(Beginning of Available data)
-- ==== Sys2Proof/Machine/Bit.lean ====
section
/-! DEFINITION. The bit operations (R351, R352, R405, R426). -/

namespace Sys2Proof.Machine

/-- A bit operation of two operands: a 32-bit result, zero-extended for a uniform destination. -/
def bitOp2 (s : State) (g : Guard) (d : Dst) (a b : Src) (f : Word → Word → Word) : Out :=
  laneOp0 s g (u32 [a, b]) d fun c l => zx (f (opnd32 c (u32 [a, b]) 0 l) (opnd32 c (u32 [a, b]) 1 l))

def bitOp1 (s : State) (g : Guard) (d : Dst) (a : Src) (f : Word → Word) : Out :=
  laneOp0 s g (u32 [a]) d fun c l => zx (f (opnd32 c (u32 [a]) 0 l))

/-- AND (R351). -/
def execAnd (g : Guard) (d : Dst) (a b : Src) (s : State) : Out := bitOp2 s g d a b fun x y => x &&& y

/-- OR (R405). -/
def execOr (g : Guard) (d : Dst) (a b : Src) (s : State) : Out := bitOp2 s g d a b fun x y => x ||| y

/-- XOR (R426). -/
def execXor (g : Guard) (d : Dst) (a b : Src) (s : State) : Out := bitOp2 s g d a b fun x y => x ^^^ y

/-- ANDN (R351). -/
def execAndn (g : Guard) (d : Dst) (a b : Src) (s : State) : Out := bitOp2 s g d a b fun x y => x &&& ~~~y

/-- SHL: an amount of 32 or more gives 0 (R426). -/
def execShl (g : Guard) (d : Dst) (a b : Src) (s : State) : Out :=
  bitOp2 s g d a b fun x y => if y.toNat ≥ 32 then 0 else x <<< y.toNat

/-- SHR (R426). -/
def execShr (g : Guard) (d : Dst) (a b : Src) (s : State) : Out :=
  bitOp2 s g d a b fun x y => if y.toNat ≥ 32 then 0 else x >>> y.toNat

/-- The arithmetic shift of SAR (R426). -/
def sarWord (x y : Word) : Word := x.sshiftRight (min y.toNat 31)

/-- SAR: a uniform destination receives it sign-extended (R426). -/
def execSar (g : Guard) (d : Dst) (a b : Src) (s : State) : Out :=
  laneOp0 s g (u32 [a, b]) d fun c l =>
    (sarWord (opnd32 c (u32 [a, b]) 0 l) (opnd32 c (u32 [a, b]) 1 l)).signExtend 64

/-- A rotation left by the low five bits of an amount (R405). -/
def rolWord (x y : Word) : Word := x.rotateLeft (y.toNat % 32)

/-- ROL (R405). -/
def execRol (g : Guard) (d : Dst) (a b : Src) (s : State) : Out := bitOp2 s g d a b rolWord

/-- Leading zero bits of a word (R351). -/
def clzWord (x : Word) : Word := if x = 0 then 32 else w32 (31 - log2 x.toNat)

/-- CLZ (R351). -/
def execClz (g : Guard) (d : Dst) (a : Src) (s : State) : Out := bitOp1 s g d a clzWord

/-- POPC (R405). -/
def execPopc (g : Guard) (d : Dst) (a : Src) (s : State) : Out := bitOp1 s g d a fun x => w32 (popc 32 x.toNat)

/-- BREV (R351). -/
def execBrev (g : Guard) (d : Dst) (a : Src) (s : State) : Out := bitOp1 s g d a fun x => x.reverse

/-- The position and length of a field specifier (R352). -/
def fieldPos (s : Word) : Nat := fld s.toNat 0 5
def fieldLen (s : Word) : Nat := min (fld s.toNat 8 6) (32 - fieldPos s)

/-- The field of BFE, sign-extended under .s (R352). -/
def bfeWord (sx : Bool) (a s : Word) : Word :=
  let len := fieldLen s
  let f := fld a.toNat (fieldPos s) len
  if sx && len != 0 && bit f (len - 1) then w32 (2 ^ 32 + f - 2 ^ len) else w32 f

/-- BFE (R351, R352). -/
def execBfe (g : Guard) (sx : Bool) (d : Dst) (a b : Src) (s : State) : Out :=
  laneOp0 s g (u32 [a, b]) d fun c l =>
    let v := bfeWord sx (opnd32 c (u32 [a, b]) 0 l) (opnd32 c (u32 [a, b]) 1 l)
    if sx then v.signExtend 64 else zx v

/-- The insertion of BFI (R352). -/
def bfiWord (a b s : Word) : Word :=
  let m := w32 ((2 ^ fieldLen s - 1) * 2 ^ fieldPos s)
  (a &&& ~~~m) ||| ((b <<< fieldPos s) &&& m)

/-- BFI (R351, R352). -/
def execBfi (g : Guard) (d : Dst) (a b e : Src) (s : State) : Out :=
  laneOp0 s g (u32 [a, b, e]) d fun c l =>
    zx (bfiWord (opnd32 c (u32 [a, b, e]) 0 l) (opnd32 c (u32 [a, b, e]) 1 l) (opnd32 c (u32 [a, b, e]) 2 l))

end Sys2Proof.Machine
end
(End of Available data)
Work instruction | Where does the word "destination" appear in the records? Copy every line that holds it.

Output below |
/-- A bit operation of two operands: a 32-bit result, zero-extended for a uniform destination. -/
/-- SAR: a uniform destination receives it sign-extended (R426). -/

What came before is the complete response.